Sunday, February 28, 2010

It all started with a bumper sticker …

The Name Game.  Liberal, liberal fee-fi-iberal.  Conservative, conservative moo-oink-ervative.  Lets get real.  Republican?  Democrat?  Liberal? Conservative?  Those terms have become irrelevant.  They have been stripped of all meaning by history and a press that is quick to cast the fog of war on politicians they don’t like.

Many, many years ago, I remember a bumper sticker that said “I’m not anti-abortion, I’m PRO-LIFE”.  This set off a revolution over political naming rights.  Who has the right to determine what a person is called politically?  Pro-Life has such a  … well, positive, sound to it.  Of course, so as not to be considered “anti-life”, abortions rights people decided to describe themselves as “pro-choice”.

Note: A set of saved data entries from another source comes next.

-- ==== Sys2Proof/Laws/ExecSluice.lean ====
section
/-! SUPPORT. Each command of Machine/Sluice.lean changes nothing outside its footprint, and keeps a sound state sound. -/
namespace Sys2Proof.Machine

variable {s t : State}

theorem within_exec_sampleRelease {a0} (hs : Sound s) (h : exec (.sampleRelease a0) s = .next t) :
    Within (Region.mask (footprint (.sampleRelease a0))) s t := by
  have hm : Sub 0x120EE00000000000000000000000604000000000000000000000000000000000000000000000000000000000000004319008020000 (Region.mask (footprint (.sampleRelease a0))) := (by decide : Sub _ (Region.mask (.out :: .host :: (planParts ++ traceParts))))
  replace hs := Within.start (m := Region.mask (footprint (.sampleRelease a0))) hs
  replace h : execSampleRelease a0 s = .next t := h
  unfold execSampleRelease at h
  repeat' (first | (cases h; done) | split at h)
  all_goals try cases h
  all_goals repeat' first
    | with_reducible assumption
    | exact Sub.up hm (by decide)
    | exact Sub.bit hm (by decide)
    | with_reducible apply within_finish
    | with_reducible apply within_releaseEffect

theorem within_exec_planArm {a0 a1} (hs : Sound s) (h : exec (.planArm a0 a1) s = .next t) :
    Within (Region.mask (footprint (.planArm a0 a1))) s t := by
  have hm : Sub 0x121EA00000000000000000000000000000000000000000000000000000000001000000000000000043880000000004399008020006 (Region.mask (footprint (.planArm a0 a1))) := (by decide : Sub _ (Region.mask (.out :: .host :: (planParts ++ poolParts ++ [.reg .MIR_STATUS, .reg .MIR_FILL, .reg .SLU_ARM_ERR, .mirror] ++ [.reg .CSC_EVENT, .reg .CSC_ACT_STATUS, .reg .CSC_ACT_COUNT, .reg .HIF_DMA_ERR_ADDR_LO, .reg .HIF_DMA_ERR_ADDR_HI, .reg .HIF_DMA_ERR_INFO, .cascade]))))
  replace hs := Within.start (m := Region.mask (footprint (.planArm a0 a1))) hs
  replace h : execPlanArm a0 a1 s = .next t := h
  unfold execPlanArm at h
  repeat' (first | (cases h; done) | split at h)
  all_goals try cases h
  all_goals repeat' first
    | with_reducible assumption
    | exact Sub.up hm (by decide)
    | exact Sub.bit hm (by decide)
    | with_reducible apply within_finish
    | with_reducible apply within_armEffect

theorem within_exec_planTakeEffect {a0} (hs : Sound s) (h : exec (.planTakeEffect a0) s = .next t) :
    Within (Region.mask (footprint (.planTakeEffect a0))) s t := by
  have hm : Sub 0x121EA00000000000000000000000000000000000000000000000000000000000000000000000000000000000000004319008020006 (Region.mask (footprint (.planTakeEffect a0))) := (by decide : Sub _ (Region.mask (.out :: .host :: (planParts ++ [.reg .MIR_STATUS, .reg .MIR_FILL, .mirror]))))
  replace hs := Within.start (m := Region.mask (footprint (.planTakeEffect a0))) hs
  replace h : execPlanTakeEffect a0 s = .next t := h
  unfold execPlanTakeEffect at h
  repeat' (first | (cases h; done) | split at h)
  all_goals try cases h
  all_goals repeat' first
    | with_reducible assumption
    | exact Sub.up hm (by decide)
    | exact Sub.bit hm (by decide)
    | with_reducible apply within_finish
    | with_reducible apply within_takeEffect

theorem within_exec_fetchIssue (hs : Sound s) (h : exec (.fetchIssue) s = .next t) :
    Within (Region.mask (footprint .fetchIssue)) s t := by
  have hm : Sub 0x160EE00000000000000000000000604000000000000000000000000000000000000000000000000000000000000004319008020000 (Region.mask (footprint (.fetchIssue))) := (by decide : Sub _ (Region.mask (.out :: .host :: (planParts ++ traceParts ++ [.aqf]))))
  replace hs := Within.start (m := Region.mask (footprint (.fetchIssue))) hs
  replace h : execFetchIssue s = .next t := h
  unfold execFetchIssue at h
  repeat' (first | (cases h; done) | split at h)
  all_goals try cases h
  all_goals repeat' first
    | with_reducible assumption
    | exact Sub.up hm (by decide)
    | exact Sub.bit hm (by decide)
    | with_reducible apply within_finish
    | with_reducible apply within_fetchIssueEffect

theorem within_exec_sampleFetchDone {a0} (hs : Sound s) (h : exec (.sampleFetchDone a0) s = .next t) :
    Within (Region.mask (footprint (.sampleFetchDone a0))) s t := by
  have hm : Sub 0x3608E00000000000000000000000604000000000000000000000000E00600005000000000000000040080000000000008000000000 (Region.mask (footprint (.sampleFetchDone a0))) := (by decide : Sub _ (Region.mask (.out :: .host :: (traceParts ++ poolParts ++ [.reg .PBL_EVENT, .reg .PBL_BLOCKS, .reg .PBL_LOSS, .reg .PBL_FAILS, .sluice, .basin] ++ [.reg .BSN_NONE, .reg .PBL_STATUS, .aqf, .pebble]))))
  replace hs := Within.start (m := Region.mask (footprint (.sampleFetchDone a0))) hs
  replace h : execSampleFetchDone a0 s = .next t := h
  unfold execSampleFetchDone at h
  repeat' (first | (cases h; done) | split at h)
  all_goals try cases h
  all_goals repeat' first
    | with_reducible assumption
    | exact Sub.up hm (by decide)
    | exact Sub.bit hm (by decide)
    | with_reducible apply within_finish
    | with_reducible apply within_fetchDoneEffect

theorem within_exec_sluPause {a0} (hs : Sound s) (h : exec (.sluPause a0) s = .next t) :
    Within (Region.mask (footprint (.sluPause a0))) s t := by
  have hm : Sub 0x1A00000000000000000000000000000000000000000000000000000000000000000000000000000000000000004020000000000 (Region.mask (footprint (.sluPause a0))) := (by decide : Sub _ (Region.mask (.out :: .host :: ([.reg .SLU_CTRL, .reg .SLU_WALK_MAX, .power]))))
  replace hs := Within.start (m := Region.mask (footprint (.sluPause a0))) hs
  replace h : execSluPause a0 s = .next t := h
  unfold execSluPause at h
  repeat' (first | (cases h; done) | split at h)
  all_goals try cases h
  all_goals repeat' first
    | with_reducible assumption
    | exact Sub.up hm (by decide)
    | exact Sub.bit hm (by decide)
    | with_reducible apply within_State_viaReg
    | with_reducible apply within_finish
    | with_reducible apply within_sluCtrl
    | intro _

theorem within_exec_walkClr (hs : Sound s) (h : exec (.walkClr) s = .next t) :
    Within (Region.mask (footprint .walkClr)) s t := by
  have hm : Sub 0x1A00000000000000000000000000000000000000000000000000000000000000000000000000000000000000004020000000000 (Region.mask (footprint (.walkClr))) := (by decide : Sub _ (Region.mask (.out :: .host :: ([.reg .SLU_CTRL, .reg .SLU_WALK_MAX, .power]))))
  replace hs := Within.start (m := Region.mask (footprint (.walkClr))) hs
  replace h : execWalkClr s = .next t := h
  unfold execWalkClr at h
  repeat' (first | (cases h; done) | split at h)
  all_goals try cases h
  all_goals repeat' first
    | with_reducible assumption
    | exact Sub.up hm (by decide)
    | exact Sub.bit hm (by decide)
    | with_reducible apply within_State_viaReg
    | with_reducible apply within_finish
    | with_reducible apply within_sluCtrl
    | intro _

theorem within_exec_probeStart {a0} (hs : Sound s) (h : exec (.probeStart a0) s = .next t) :
    Within (Region.mask (footprint (.probeStart a0))) s t := by
  have hm : Sub 0x9A00000000000000000000000000000000000000000000000000000000000000000000000000000000000000008000000000000 (Region.mask (footprint (.probeStart a0))) := (by decide : Sub _ (Region.mask (.out :: .host :: ([.reg .SLU_PROBE_CTRL, .power, .sluice]))))
  replace hs := Within.start (m := Region.mask (footprint (.probeStart a0))) hs
  replace h : execProbeStart a0 s = .next t := h
  unfold execProbeStart at h
  repeat' (first | (cases h; done) | split at h)
  all_goals try cases h
  all_goals repeat' first
    | with_reducible assumption
    | exact Sub.up hm (by decide)
    | exact Sub.bit hm (by decide)
    | with_reducible apply within_State_viaReg
    | with_reducible apply within_finish
    | with_reducible apply within_probeCtrl
    | intro _

theorem within_exec_probeDone (hs : Sound s) (h : exec (.probeDone) s = .next t) :
    Within (Region.mask (footprint .probeDone)) s t := by
  have hm : Sub 0x8A000000000000000000000000000000000000000000000000000000000000000000000000000000000000000C0010000000000 (Region.mask (footprint (.probeDone))) := (by decide : Sub _ (Region.mask (.out :: .host :: ([.reg .SLU_EVENT, .reg .SLU_PROBE_OUT_LO, .reg .SLU_PROBE_OUT_HI, .sluice]))))
  replace hs := Within.start (m := Region.mask (footprint (.probeDone))) hs
  replace h : execProbeDone s = .next t := h
  unfold execProbeDone at h
  repeat' (first | (cases h; done) | split at h)
  all_goals try cases h
  all_goals repeat' first
    | with_reducible assumption
    | exact Sub.up hm (by decide)
    | exact Sub.bit hm (by decide)
    | with_reducible apply within_finish
    | with_reducible apply within_probeDoneEffect

theorem within_exec_inject {a0 a1} (hs : Sound s) (h : exec (.inject a0 a1) s = .next t) :
    Within (Region.mask (footprint (.inject a0 a1))) s t := by
  have hm : Sub 0x218E00000000000000000000000000000000000000000000000000000000005000000000000000043880000000000008000000006 (Region.mask (footprint (.inject a0 a1))) := (by decide : Sub _ (Region.mask (.out :: .host :: (poolParts ++ [.reg .MIR_STATUS, .reg .MIR_FILL, .free, .sluice, .mirror, .basin] ++ [.reg .HIF_DMA_ERR_ADDR_LO, .reg .HIF_DMA_ERR_ADDR_HI, .reg .HIF_DMA_ERR_INFO] ++ [.reg .BSN_NONE]))))
  replace hs := Within.start (m := Region.mask (footprint (.inject a0 a1))) hs
  replace h : execInject a0 a1 s = .next t := h
  unfold execInject at h
  repeat' (first | (cases h; done) | split at h)
  all_goals try cases h
  all_goals repeat' first
    | with_reducible assumption
    | exact Sub.up hm (by decide)
    | exact Sub.bit hm (by decide)
    | with_reducible apply within_finish
    | with_reducible apply within_injectEffect

theorem within_exec_catalogueLoad {a0 a1} (hs : Sound s) (h : exec (.catalogueLoad a0 a1) s = .next t) :
    Within (Region.mask (footprint (.catalogueLoad a0 a1))) s t := by
  have hm : Sub 0x8A00000000000000000000000000000000000000000000000000000000000000000000000000003880000000000000000000000 (Region.mask (footprint (.catalogueLoad a0 a1))) := (by decide : Sub _ (Region.mask (.out :: .host :: ([.sluice, .reg .HIF_EVENT, .reg .HIF_DMA_ERR_ADDR_LO, .reg .HIF_DMA_ERR_ADDR_HI, .reg .HIF_DMA_ERR_INFO]))))
  replace hs := Within.start (m := Region.mask (footprint (.catalogueLoad a0 a1))) hs
  replace h : execCatalogueLoad a0 a1 s = .next t := h
  unfold execCatalogueLoad at h
  repeat' (first | (cases h; done) | split at h)
  all_goals try cases h
  all_goals repeat' first
    | with_reducible assumption
    | exact Sub.up hm (by decide)
    | exact Sub.bit hm (by decide)
    | with_reducible apply within_finish
    | with_reducible apply within_catalogueEffect

end Sys2Proof.Machine
end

Republicans haven’t always been conservatives, and conservatives haven't always been American in their ideals.  A conservative is one who believes that the established order should be maintained and protected, while a liberal wants to change the established order (usually  in the name of reforming it).

By those definitions, the American Patriots fighting for independence were liberals, and the loyalists were conservative.  The Confederates, fighting for states rights and against federal intervention in property laws were conservatives and the abolitionists were liberals.

I think that one of the weaknesses of political discourse today is a lack of absolute terminology.  Mark Levin in his book Liberty and Tyranny prefers the term “statist” to describe the main body of the current Democratic party.  A statist is one who believes in “giving a centralized government control over economic planning and policy” (dictionary.com definition of statism).

I am anti-statist.  I believe that the best thing government can do is get off our backs and let the American People be free and prosperous again.  This is something you will unlikely get with Democrats, Republicans, liberals and conservatives in the United States today.